**Task goal**
The output should be all lines of the entries below in which the word "NoSharedAddress" occurs.

**Data supplied**

-- ==== Sys2Proof/Laws/Ops.lean ====
section
/-! SUPPORT. What each shared operation can do, said once: the checks (R166), the issue of a command (R31, R58), the block
and finish steps (R130), and the turn the inbox calls for. -/

namespace Sys2Proof.Machine

/-! ### The checks -/

@[simp] theorem firstFailing_nil : firstFailing [] = none := rfl

@[simp] theorem firstFailing_cons (b : Bool) (k : Kind) (rest : List (Bool × Kind)) :
    firstFailing ((b, k) :: rest) = if b then some k else firstFailing rest := rfl

/-- No check fails exactly when every one of them passes. -/
theorem firstFailing_none (cs : List (Bool × Kind)) : firstFailing cs = none ↔ ∀ c ∈ cs, c.1 = false := by
  induction cs with
  | nil => simp
  | cons c cs ih =>
    obtain ⟨b, k⟩ := c
    cases b <;> simp [ih]

theorem checked_pass {s : State} {cs : List (Bool × Kind)} (go : State → State) (h : firstFailing cs = none) :
    s.checked cs go = go s := by
  simp [State.checked, h]

theorem checked_fail {s : State} {cs : List (Bool × Kind)} {k : Kind} (go : State → State)
    (h : firstFailing cs = some k) : s.checked cs go = s.raise k := by
  simp [State.checked, h]

/-- A checked body raises a violation or performs its effect. -/
theorem checked_cases (s : State) (cs : List (Bool × Kind)) (go : State → State) :
    (∃ k, firstFailing cs = some k ∧ s.checked cs go = s.raise k) ∨
      (firstFailing cs = none ∧ s.checked cs go = go s) := by
  cases h : firstFailing cs with
  | none => exact .inr ⟨rfl, checked_pass go h⟩
  | some k => exact .inl ⟨k, rfl, checked_fail go h⟩

/-! ### The checks of each command, on the latched state -/

/-- The first failing check of ENCB (R166). -/
theorem encbChecks_first (s : State) (op : BitVec 2) (l : Bool) (w : Lease) :
    firstFailing (encbChecks (s.latch op l w)) =
      if s.src.val = 0 then some .nullArg
      else if s.dst.val = 0 then some .nullArg
      else if s.len.val = 0 then some .degenerate
      else if 3 < s.len.val then some .degenerate
      else if s.cap.val < 4 then some .capacity
      else none := by
  show firstFailing (encbChecks s) = _
  simp only [encbChecks, firstFailing_cons, firstFailing_nil, decide_eq_true_eq, nullAddr]

/-- The first failing argument check of DECB (R166). -/
theorem decbChecks_first (s : State) (op : BitVec 2) (l : Bool) (w : Lease) :
    firstFailing (decbChecks (s.latch op l w)) =
      if s.src.val = 0 then some .nullArg
      else if s.dst.val = 0 then some .nullArg
      else if s.cap.val < 3 then some .capacity
      else none := by
  show firstFailing (decbChecks s) = _
  simp only [decbChecks, firstFailing_cons, firstFailing_nil, decide_eq_true_eq, nullAddr]

/-- The first failing check of ENC (R166). -/
theorem encChecks_first (s : State) (op : BitVec 2) (l : Bool) (w : Lease) :
    firstFailing (encChecks (s.latch op l w)) =
      if s.src.val = 0 then some .nullArg
      else if s.dst.val = 0 then some .nullArg
      else if l = false then some .nullArg
      else if s.cap.val < 4 * ((s.len.val + 2) / 3) + 1 then some .capacity
      else none := by
  show firstFailing (encChecks { s with lenv := l }) = _
  simp only [encChecks, firstFailing_cons, firstFailing_nil, decide_eq_true_eq, nullAddr, Bool.not_eq_true']
  rfl

/-- The first failing issue check of DEC (R166). -/
theorem decChecks_first (s : State) (op : BitVec 2) (l : Bool) (w : Lease) :
    firstFailing (decChecks (s.latch op l w)) =
      if s.src.val = 0 then some .nullArg
      else if s.dst.val = 0 then some .nullArg
      else if l = false then some .nullArg
      else if s.len.val % 4 ≠ 0 then some .malformed
      else none := by
  show firstFailing (decChecks { s with lenv := l }) = _
  simp only [decChecks, firstFailing_cons, firstFailing_nil, decide_eq_true_eq, nullAddr, Bool.not_eq_true']

/-! ### The issue of a command -/

theorem windowsMeet_false (a n b m : Nat) : windowsMeet a n b m = false ↔ NoSharedAddress a n b m := by
  simp only [windowsMeet, NoSharedAddress, decide_eq_false_iff_not]
  constructor
  · intro h x hx
    omega
  · intro h hlt
    exact h (max a b) (by omega)

/-- The issue of a command is refused exactly when R58 gives it no meaning. -/
theorem issueRefusal_none (s : State) (rl : Bool) (n : Nat) : s.issueRefusal rl n = none ↔ Meaningful s rl n := by
  unfold State.issueRefusal
  split
  · rename_i h
    simp only [reduceCtorEq, false_iff]
    rintro ⟨⟨h1, h2, h3⟩, h4, -, -, -⟩
    cases rl <;> simp_all [State.operandsHeld]
  · rename_i hh
    split
    · rename_i h
      simp only [reduceCtorEq, false_iff]
      rintro ⟨-, -, h5, h6, -⟩
      by_cases hs : s.src.val = 0 <;> by_cases hd : s.dst.val = 0 <;>
        simp_all [State.windowsFit, UnitConfig.inSpace, nullAddr]
    · rename_i hf
      split
      · rename_i h
        simp only [reduceCtorEq, false_iff]
        rintro ⟨-, -, -, -, h7⟩
        simp only [State.windowsClash, nullAddr, Bool.and_eq_true, decide_eq_true_eq] at h
        have := (windowsMeet_false _ _ _ _).2 (h7 h.1.1 h.1.2)
        simp_all
      · rename_i hc
        simp only [true_iff]
        simp only [State.operandsHeld, Bool.not_eq_false, Bool.and_eq_true, Bool.or_eq_true, Bool.not_eq_true'] at hh
        simp only [State.windowsFit, UnitConfig.inSpace, nullAddr, Bool.not_eq_false, Bool.and_eq_true, Bool.or_eq_true,
          decide_eq_true_eq] at hf
        refine ⟨⟨hh.1.1.1, hh.1.1.2, hh.1.2⟩, ?_, ?_, ?_, ?_⟩
        · intro hr; rcases hh.2 with h | h
          · simp_all
          · exact h
        · intro hs; exact hf.1.resolve_left hs
        · intro hd; exact hf.2.resolve_left hd
        · intro hs hd
          refine (windowsMeet_false _ _ _ _).1 ?_
          simpa [State.windowsClash, nullAddr, hs, hd] using hc

/-- The issue of a command by an idle unit, where R58 gives it a meaning. -/
theorem issueCommand_runs {s : State} {rl : Bool} {n : Nat} (op : BitVec 2) (lenv : Bool) (body : State → State)
    (hi : Idle s) (hm : Meaningful s rl n) :
    issueCommand op lenv rl n body s = .next (body (s.latch op lenv (s.windows n))) := by
  simp [issueCommand, hi.1, hi.2, (issueRefusal_none s rl n).2 hm]

/-- A write of CTRL while BUSY or HALT is 1 is lost (R31). -/
theorem issueCommand_lost {s : State} (op : BitVec 2) (lenv rl : Bool) (n : Nat) (body : State → State)
    (hb : s.busy = true ∨ s.halt = true) : issueCommand op lenv rl n body s = .next s := by
  rcases hb with h | h <;> simp [issueCommand, h]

**Task answer**
theorem windowsMeet_false (a n b m : Nat) : windowsMeet a n b m = false ↔ NoSharedAddress a n b m := by
  simp only [windowsMeet, NoSharedAddress, decide_eq_false_iff_not]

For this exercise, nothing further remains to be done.